Gothic Spring, my novel, looks at the stranglehold Victorian values had on women. Nonetheless, my characters enjoy a little hanky-panky before the fall, unlike the outcomes in what is known in the commercial trade as “bonnet books.” Bonnet books, as writer Ann Neumann describes them, follow plot conventions similar to Victorian novels, except the setting is the Amish countryside. In bonnet books, the virgin-heroine is torn between her passion for a would-be lover and her passion for God — a steamy struggle with nary a kiss between the sexes and where God always wins. (“More Titillated Than Thou,” by Ann Neumann, The Baffler, #28, pgs. 148-153.)
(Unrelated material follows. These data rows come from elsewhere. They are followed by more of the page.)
-- ==== Sys2Proof/Tests/Slice0.lean ====
section
/-! SUPPORT. Tests/Slice0.lean: smoke tests of WellFormed, decoding of every constructor, single steps, and a witness
for the hypotheses of every obligation. Expected results come from the vectors of spec/ files 95 to 99, named at each
test, or by hand from the rule named. -/

namespace Sys2Proof.Tests

open Sys2Proof Sys2Proof.Machine Sys2Proof.Spec

/-! ### Helpers -/

/-- The reference instance of 95_test_vectors.md section 1 at a width: the word at pc 0x100, some registers, some memory. -/
def machine (wd : Width) (w : Nat) (regs : List (Reg × Nat)) (mem : Memory := []) (budget : Nat := 1000000000) : State :=
  let c : Config := { Config.reference with width := wd }
  let s := State.resetWith c ⟨BitVec.ofNat _ 0x100, BitVec.ofNat 64 budget, mem⟩
  regs.foldl (fun s p => s.hostSetX p.1 (BitVec.ofNat _ p.2)) (s.withFetchWord 32 w)

/-- The step completes and the state after it meets the test. -/
def after (s : State) (p : State → Bool) : Bool :=
  match step s with
  | .next t => p t
  | .fault _ => false
  | .refused _ => false

/-- A register's value. -/
def reg (t : State) (r : Reg) : Nat := (t.arch.x r).toNat

/-- The pc after the step, and that a step from 0 charged 1. -/
def pcAfter (t : State) (a : Nat) : Bool := t.arch.pc.toNat == a && t.arch.cycles == 1

/-- `n` bytes of memory from `a` on. -/
def bytes (t : State) (a n : Nat) : List Nat := (List.range n).map fun i => (t.arch.mem.read (a + i)).toNat

/-- The store event of the step. -/
def event (t : State) : Option StoreEvent := t.arch.storeEvent

/-- The sixteen bytes at 0x200 of the load vectors (98_vectors_mem_control.md section 1). -/
def loadMem : Memory :=
  [(0x200, 0x80), (0x201, 0x91), (0x202, 0xa2), (0x203, 0xb3), (0x204, 0xc4), (0x205, 0xd5), (0x206, 0xe6),
   (0x207, 0xf7), (0x208, 0x08), (0x209, 0x19), (0x20a, 0x2a), (0x20b, 0x3b), (0x20c, 0x4c), (0x20d, 0x5d),
   (0x20e, 0x6e), (0x20f, 0x7f)]

/-! ### WellFormed: an ill-formed term for each check -/

/-- The extension is not enabled (30_encoding.md R93). -/
theorem test_wellFormed_extension : Instr.wellFormed .w64 [.M] (.add 3 1 2) = false := by decide
theorem test_wellFormed_extension_enabled : Instr.wellFormed .w64 [.M] (.mul 3 1 2) = true := by decide

/-- An instruction of W = 64 at W = 32 (30_encoding.md R99, R102). -/
theorem test_wellFormed_width : Instr.wellFormed .w32 [.I, .M] (.ld 3 1 8) = false := by decide

/-- A shift amount of 32 at W = 32 (30_encoding.md R109). -/
theorem test_wellFormed_shamt : Instr.wellFormed .w32 [.I, .M] (.slli 3 1 32) = false := by decide
theorem test_wellFormed_shamt_31 : Instr.wellFormed .w32 [.I, .M] (.slli 3 1 31) = true := by decide

/-- An odd branch offset and an odd jump offset (30_encoding.md R86, R88). -/
theorem test_wellFormed_branch_offset : Instr.wellFormed .w64 [.I, .M] (.beq 1 2 3) = false := by decide
theorem test_wellFormed_jump_offset : Instr.wellFormed .w64 [.I, .M] (.jal 1 1) = false := by decide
Neumann describes these novels as “a critical wasteland – flat writing, over-the-top drama, a studied lack of awareness of the wider world… false and idealized.” (Ibid pg. 150.) Given the popularity of a blockbuster like Fifty Shades of Grey, one wonders, “Who buys these chaste novels?” Well, the Amish, for one, and Evangelical women for another. With the Amish, Evangelical women share a thirst for guiltless romance. Others who read them may be looking for respite from the orgy of the mass market, preferring to have a little something left for the imagination.
Oddly enough, the heroines of these stories aren’t wan shut-ins. They show an independent spirit and are curious about the world. (Ibid pg. 152). Their search always ends, however, with their decision to bend to the yoke of a patriarchal society. There, they live without personal rights, except to have as many babies as they can and to love God.
In today’s world, it’s difficult to believe these books would have much commercial appeal outside the 300,000 Amish in the United States. (Ibid pg. 150) But there are 90 million Evangelicals (Ibid pg. 152) and enough of the curious to put bonnet books, largely read by women, on the best seller lists. “More than 80 will be published in 2015, up from twelve titles in 2012.” (Ibid pg. 150.) Thirty-nine writers dominate the field, the most popular being Beverly Lewis, Cindy Woodsmall and Wanda Brunstetter . The output of these thirty-nine authors means a bonnet book is published every four days. (Ibid pg. 150).
Let there be no doubt that all these Amish and Evangelicals are having sex like the rest of us. But in the case of bonnet books, the lust and the challenge sex poses is a bump in the road toward salvation.